■ DESCRIPTION OF THE TASK: From the data below, return the exact lines starting at the line containing "markerM := []" and ending at the line containing "halves := []", both included, and nothing else.

Collected data entries
————————
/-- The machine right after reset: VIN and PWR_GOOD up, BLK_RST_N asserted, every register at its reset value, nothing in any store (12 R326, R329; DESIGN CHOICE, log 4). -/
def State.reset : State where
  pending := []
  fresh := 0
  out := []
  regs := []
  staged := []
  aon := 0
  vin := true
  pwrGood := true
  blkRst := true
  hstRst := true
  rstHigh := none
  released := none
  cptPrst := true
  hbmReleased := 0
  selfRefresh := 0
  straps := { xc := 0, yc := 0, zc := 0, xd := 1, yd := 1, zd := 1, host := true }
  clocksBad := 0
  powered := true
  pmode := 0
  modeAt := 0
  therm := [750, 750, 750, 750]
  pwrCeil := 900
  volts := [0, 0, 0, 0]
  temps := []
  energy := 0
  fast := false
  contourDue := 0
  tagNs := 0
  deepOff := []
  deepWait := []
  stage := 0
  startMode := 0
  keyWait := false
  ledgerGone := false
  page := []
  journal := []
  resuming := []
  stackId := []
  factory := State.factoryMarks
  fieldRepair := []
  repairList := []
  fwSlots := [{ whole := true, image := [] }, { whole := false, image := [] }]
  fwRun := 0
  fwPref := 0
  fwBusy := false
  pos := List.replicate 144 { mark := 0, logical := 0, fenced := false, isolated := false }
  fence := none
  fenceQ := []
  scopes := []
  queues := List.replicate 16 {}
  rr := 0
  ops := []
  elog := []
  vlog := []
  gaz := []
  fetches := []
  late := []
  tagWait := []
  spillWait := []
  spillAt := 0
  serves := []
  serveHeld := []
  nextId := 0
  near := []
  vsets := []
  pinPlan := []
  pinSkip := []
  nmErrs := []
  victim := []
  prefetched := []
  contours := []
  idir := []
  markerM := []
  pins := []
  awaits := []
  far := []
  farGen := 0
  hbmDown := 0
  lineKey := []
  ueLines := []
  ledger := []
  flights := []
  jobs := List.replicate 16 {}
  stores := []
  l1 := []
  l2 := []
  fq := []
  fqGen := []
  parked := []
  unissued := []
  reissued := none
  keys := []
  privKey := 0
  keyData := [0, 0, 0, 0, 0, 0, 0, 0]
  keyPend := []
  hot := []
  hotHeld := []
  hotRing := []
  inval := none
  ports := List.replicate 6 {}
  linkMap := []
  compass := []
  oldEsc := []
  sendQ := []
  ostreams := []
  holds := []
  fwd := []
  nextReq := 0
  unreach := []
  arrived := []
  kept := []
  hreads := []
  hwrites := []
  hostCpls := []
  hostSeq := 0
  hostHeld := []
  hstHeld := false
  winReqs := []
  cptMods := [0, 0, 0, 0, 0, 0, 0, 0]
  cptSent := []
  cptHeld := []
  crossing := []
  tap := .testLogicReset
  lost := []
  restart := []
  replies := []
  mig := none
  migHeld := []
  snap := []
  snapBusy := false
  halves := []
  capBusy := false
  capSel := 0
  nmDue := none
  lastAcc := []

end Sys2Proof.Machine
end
————————
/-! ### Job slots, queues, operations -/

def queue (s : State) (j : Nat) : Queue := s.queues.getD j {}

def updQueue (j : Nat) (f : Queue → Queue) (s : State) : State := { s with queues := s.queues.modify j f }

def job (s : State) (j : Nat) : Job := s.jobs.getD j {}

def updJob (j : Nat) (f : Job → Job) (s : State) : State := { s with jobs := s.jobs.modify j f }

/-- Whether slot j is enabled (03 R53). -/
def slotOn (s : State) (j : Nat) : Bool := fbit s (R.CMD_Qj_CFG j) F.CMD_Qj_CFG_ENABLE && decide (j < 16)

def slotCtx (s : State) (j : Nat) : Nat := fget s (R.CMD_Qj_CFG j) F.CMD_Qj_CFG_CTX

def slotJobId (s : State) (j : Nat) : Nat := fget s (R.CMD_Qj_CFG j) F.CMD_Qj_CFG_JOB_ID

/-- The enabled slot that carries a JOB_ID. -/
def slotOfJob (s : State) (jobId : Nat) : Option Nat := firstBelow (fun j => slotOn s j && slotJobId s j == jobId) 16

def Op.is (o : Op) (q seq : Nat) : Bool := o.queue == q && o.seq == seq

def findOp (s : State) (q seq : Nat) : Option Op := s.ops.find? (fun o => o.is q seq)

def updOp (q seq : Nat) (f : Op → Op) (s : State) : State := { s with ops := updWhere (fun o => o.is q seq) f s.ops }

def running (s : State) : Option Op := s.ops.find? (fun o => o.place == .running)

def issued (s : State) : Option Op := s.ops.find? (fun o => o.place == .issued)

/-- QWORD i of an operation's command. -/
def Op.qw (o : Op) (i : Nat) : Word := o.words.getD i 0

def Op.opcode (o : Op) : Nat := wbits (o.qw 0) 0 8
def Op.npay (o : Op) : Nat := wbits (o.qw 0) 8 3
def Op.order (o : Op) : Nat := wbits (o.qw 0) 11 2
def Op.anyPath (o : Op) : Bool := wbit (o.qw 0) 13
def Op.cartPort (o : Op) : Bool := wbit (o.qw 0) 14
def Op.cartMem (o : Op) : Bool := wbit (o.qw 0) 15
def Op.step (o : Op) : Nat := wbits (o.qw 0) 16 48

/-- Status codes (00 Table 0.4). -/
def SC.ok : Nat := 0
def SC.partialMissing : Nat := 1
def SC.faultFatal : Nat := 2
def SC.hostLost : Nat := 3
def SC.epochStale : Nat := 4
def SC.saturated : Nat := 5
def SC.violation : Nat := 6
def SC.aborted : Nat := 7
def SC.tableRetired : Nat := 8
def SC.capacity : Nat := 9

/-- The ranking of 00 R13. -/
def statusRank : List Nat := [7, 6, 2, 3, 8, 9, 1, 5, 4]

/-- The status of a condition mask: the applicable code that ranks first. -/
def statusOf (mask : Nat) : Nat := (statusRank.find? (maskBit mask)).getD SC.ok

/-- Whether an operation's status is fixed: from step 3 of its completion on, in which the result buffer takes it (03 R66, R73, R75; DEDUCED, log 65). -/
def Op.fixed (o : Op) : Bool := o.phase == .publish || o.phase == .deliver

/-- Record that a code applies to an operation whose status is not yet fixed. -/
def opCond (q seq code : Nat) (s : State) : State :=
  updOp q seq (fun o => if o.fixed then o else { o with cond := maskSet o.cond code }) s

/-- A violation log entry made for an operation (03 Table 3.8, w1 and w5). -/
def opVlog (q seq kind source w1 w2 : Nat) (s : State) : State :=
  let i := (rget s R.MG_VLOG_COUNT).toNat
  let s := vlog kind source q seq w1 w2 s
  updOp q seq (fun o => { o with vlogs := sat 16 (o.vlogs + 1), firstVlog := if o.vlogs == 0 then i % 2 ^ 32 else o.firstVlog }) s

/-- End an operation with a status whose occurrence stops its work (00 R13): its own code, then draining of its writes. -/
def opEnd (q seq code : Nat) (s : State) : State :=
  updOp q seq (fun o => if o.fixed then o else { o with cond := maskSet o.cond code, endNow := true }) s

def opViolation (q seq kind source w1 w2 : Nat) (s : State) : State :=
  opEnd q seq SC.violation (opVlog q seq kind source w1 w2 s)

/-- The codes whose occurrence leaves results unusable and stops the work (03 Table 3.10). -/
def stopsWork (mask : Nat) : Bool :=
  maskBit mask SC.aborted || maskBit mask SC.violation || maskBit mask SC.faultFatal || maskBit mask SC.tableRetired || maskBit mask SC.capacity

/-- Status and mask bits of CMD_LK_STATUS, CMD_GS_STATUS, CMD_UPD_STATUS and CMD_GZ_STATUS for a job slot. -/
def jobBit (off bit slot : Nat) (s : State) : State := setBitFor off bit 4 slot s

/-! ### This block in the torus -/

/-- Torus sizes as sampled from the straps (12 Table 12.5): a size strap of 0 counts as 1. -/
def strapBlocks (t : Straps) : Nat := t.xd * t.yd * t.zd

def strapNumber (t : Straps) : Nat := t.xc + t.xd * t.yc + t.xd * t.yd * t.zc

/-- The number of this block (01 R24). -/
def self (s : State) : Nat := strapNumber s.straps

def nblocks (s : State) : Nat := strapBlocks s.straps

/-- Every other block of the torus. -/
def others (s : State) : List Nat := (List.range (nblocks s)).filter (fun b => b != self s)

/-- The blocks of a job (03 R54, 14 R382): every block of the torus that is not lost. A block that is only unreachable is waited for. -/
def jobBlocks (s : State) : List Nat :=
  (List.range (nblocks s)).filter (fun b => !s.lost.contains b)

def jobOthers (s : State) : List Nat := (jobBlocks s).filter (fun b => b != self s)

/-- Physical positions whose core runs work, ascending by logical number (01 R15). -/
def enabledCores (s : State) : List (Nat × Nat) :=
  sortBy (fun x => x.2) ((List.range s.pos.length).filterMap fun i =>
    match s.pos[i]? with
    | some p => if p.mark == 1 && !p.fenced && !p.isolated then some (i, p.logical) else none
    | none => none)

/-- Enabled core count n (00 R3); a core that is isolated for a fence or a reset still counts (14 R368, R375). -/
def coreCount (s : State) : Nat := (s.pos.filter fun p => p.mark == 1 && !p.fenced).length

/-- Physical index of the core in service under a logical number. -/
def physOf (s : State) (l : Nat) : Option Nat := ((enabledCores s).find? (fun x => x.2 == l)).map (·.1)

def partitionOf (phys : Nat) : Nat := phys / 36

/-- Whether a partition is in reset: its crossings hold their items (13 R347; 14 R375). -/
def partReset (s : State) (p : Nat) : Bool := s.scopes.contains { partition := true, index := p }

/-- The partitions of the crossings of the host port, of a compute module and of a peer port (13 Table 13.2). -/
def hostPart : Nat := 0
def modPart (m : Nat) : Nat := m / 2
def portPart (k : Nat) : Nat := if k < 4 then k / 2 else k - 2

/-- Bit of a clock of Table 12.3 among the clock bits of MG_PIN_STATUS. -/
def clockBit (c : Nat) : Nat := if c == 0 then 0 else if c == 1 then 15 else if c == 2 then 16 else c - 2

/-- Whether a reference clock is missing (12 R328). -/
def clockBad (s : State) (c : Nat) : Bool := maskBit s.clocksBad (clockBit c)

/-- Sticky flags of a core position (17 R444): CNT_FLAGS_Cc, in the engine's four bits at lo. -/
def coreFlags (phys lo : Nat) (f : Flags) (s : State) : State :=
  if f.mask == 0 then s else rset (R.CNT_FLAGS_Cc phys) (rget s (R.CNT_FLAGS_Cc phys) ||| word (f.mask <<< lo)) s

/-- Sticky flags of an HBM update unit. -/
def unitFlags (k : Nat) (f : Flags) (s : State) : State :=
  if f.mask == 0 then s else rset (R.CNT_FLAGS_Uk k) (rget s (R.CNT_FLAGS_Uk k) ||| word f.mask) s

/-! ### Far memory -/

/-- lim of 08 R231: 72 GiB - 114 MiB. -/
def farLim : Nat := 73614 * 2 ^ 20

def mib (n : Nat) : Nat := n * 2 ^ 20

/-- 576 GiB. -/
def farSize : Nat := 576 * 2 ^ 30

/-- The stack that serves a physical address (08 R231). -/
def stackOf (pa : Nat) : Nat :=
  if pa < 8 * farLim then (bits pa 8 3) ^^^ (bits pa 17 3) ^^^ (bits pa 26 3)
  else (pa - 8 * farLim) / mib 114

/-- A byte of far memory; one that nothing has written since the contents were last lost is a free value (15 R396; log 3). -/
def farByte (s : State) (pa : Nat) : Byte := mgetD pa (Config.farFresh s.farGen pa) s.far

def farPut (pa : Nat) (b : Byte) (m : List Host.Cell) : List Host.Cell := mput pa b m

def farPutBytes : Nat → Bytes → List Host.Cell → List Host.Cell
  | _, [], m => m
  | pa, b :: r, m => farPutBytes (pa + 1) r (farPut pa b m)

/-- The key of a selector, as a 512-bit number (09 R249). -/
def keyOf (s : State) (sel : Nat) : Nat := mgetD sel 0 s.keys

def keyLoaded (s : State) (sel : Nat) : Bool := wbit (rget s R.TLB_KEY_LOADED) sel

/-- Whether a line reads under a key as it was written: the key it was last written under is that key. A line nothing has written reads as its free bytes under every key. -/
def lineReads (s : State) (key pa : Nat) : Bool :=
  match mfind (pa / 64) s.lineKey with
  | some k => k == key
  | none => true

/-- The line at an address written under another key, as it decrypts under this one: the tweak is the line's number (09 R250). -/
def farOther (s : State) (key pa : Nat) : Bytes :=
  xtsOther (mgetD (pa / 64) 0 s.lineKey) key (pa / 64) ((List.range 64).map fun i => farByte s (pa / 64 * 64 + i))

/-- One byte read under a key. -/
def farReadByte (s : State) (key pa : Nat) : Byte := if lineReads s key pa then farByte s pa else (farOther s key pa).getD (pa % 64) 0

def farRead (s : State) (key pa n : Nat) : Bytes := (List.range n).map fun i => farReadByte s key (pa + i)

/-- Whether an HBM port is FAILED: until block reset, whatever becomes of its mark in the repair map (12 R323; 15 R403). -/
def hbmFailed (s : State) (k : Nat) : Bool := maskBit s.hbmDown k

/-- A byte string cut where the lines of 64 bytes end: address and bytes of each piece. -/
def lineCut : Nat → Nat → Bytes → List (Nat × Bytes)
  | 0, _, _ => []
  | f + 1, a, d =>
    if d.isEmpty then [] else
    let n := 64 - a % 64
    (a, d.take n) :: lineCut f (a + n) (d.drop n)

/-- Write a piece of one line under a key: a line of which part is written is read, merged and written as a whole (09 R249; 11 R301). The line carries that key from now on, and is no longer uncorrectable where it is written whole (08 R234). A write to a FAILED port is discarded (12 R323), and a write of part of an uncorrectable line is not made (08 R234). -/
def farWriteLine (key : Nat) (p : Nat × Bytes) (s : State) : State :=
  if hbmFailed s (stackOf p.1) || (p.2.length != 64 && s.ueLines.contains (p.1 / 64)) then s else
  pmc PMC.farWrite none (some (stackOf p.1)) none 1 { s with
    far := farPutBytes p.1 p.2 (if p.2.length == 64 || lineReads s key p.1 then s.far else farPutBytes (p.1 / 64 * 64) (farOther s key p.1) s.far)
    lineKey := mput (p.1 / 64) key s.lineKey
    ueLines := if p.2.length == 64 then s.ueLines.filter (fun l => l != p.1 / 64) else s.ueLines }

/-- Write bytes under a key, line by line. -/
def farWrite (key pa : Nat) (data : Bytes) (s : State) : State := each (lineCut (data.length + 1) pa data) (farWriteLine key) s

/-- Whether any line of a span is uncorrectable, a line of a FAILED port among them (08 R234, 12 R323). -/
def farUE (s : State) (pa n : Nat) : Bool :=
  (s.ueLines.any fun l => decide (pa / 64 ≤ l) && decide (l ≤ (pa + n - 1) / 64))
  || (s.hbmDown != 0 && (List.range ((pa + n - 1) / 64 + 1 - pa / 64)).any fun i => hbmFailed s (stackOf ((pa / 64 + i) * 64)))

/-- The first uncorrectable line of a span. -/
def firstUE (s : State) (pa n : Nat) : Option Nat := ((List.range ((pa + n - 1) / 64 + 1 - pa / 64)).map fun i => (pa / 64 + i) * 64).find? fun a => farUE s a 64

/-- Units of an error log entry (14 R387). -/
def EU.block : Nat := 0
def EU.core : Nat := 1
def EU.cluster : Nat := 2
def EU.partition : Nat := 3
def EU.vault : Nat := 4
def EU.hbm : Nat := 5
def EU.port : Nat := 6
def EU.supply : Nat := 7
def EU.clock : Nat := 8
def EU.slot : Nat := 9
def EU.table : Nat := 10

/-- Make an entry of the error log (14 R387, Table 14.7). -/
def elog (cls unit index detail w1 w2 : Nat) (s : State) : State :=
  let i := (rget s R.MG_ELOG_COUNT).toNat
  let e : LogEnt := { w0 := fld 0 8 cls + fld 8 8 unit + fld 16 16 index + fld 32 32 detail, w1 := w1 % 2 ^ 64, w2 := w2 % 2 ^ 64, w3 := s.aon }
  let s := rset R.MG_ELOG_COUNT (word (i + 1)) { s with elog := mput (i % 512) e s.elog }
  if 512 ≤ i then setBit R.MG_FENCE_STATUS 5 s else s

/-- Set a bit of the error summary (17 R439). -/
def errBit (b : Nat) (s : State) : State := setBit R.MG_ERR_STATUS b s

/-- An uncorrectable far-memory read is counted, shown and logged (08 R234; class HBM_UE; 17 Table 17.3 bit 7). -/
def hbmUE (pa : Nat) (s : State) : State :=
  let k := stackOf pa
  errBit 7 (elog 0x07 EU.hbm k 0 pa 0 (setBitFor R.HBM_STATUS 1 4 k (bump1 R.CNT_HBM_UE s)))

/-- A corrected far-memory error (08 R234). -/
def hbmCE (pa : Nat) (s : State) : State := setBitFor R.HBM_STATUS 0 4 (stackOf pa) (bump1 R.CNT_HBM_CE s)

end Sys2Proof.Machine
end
————————
■ YOUR SOLUTION:
  markerM := []
  pins := []
  awaits := []
  far := []
  farGen := 0
  hbmDown := 0
  lineKey := []
  ueLines := []
  ledger := []
  flights := []
  jobs := List.replicate 16 {}
  stores := []
  l1 := []
  l2 := []
  fq := []
  fqGen := []
  parked := []
  unissued := []
  reissued := none
  keys := []
  privKey := 0
  keyData := [0, 0, 0, 0, 0, 0, 0, 0]
  keyPend := []
  hot := []
  hotHeld := []
  hotRing := []
  inval := none
  ports := List.replicate 6 {}
  linkMap := []
  compass := []
  oldEsc := []
  sendQ := []
  ostreams := []
  holds := []
  fwd := []
  nextReq := 0
  unreach := []
  arrived := []
  kept := []
  hreads := []
  hwrites := []
  hostCpls := []
  hostSeq := 0
  hostHeld := []
  hstHeld := false
  winReqs := []
  cptMods := [0, 0, 0, 0, 0, 0, 0, 0]
  cptSent := []
  cptHeld := []
  crossing := []
  tap := .testLogicReset
  lost := []
  restart := []
  replies := []
  mig := none
  migHeld := []
  snap := []
  snapBusy := false
  halves := []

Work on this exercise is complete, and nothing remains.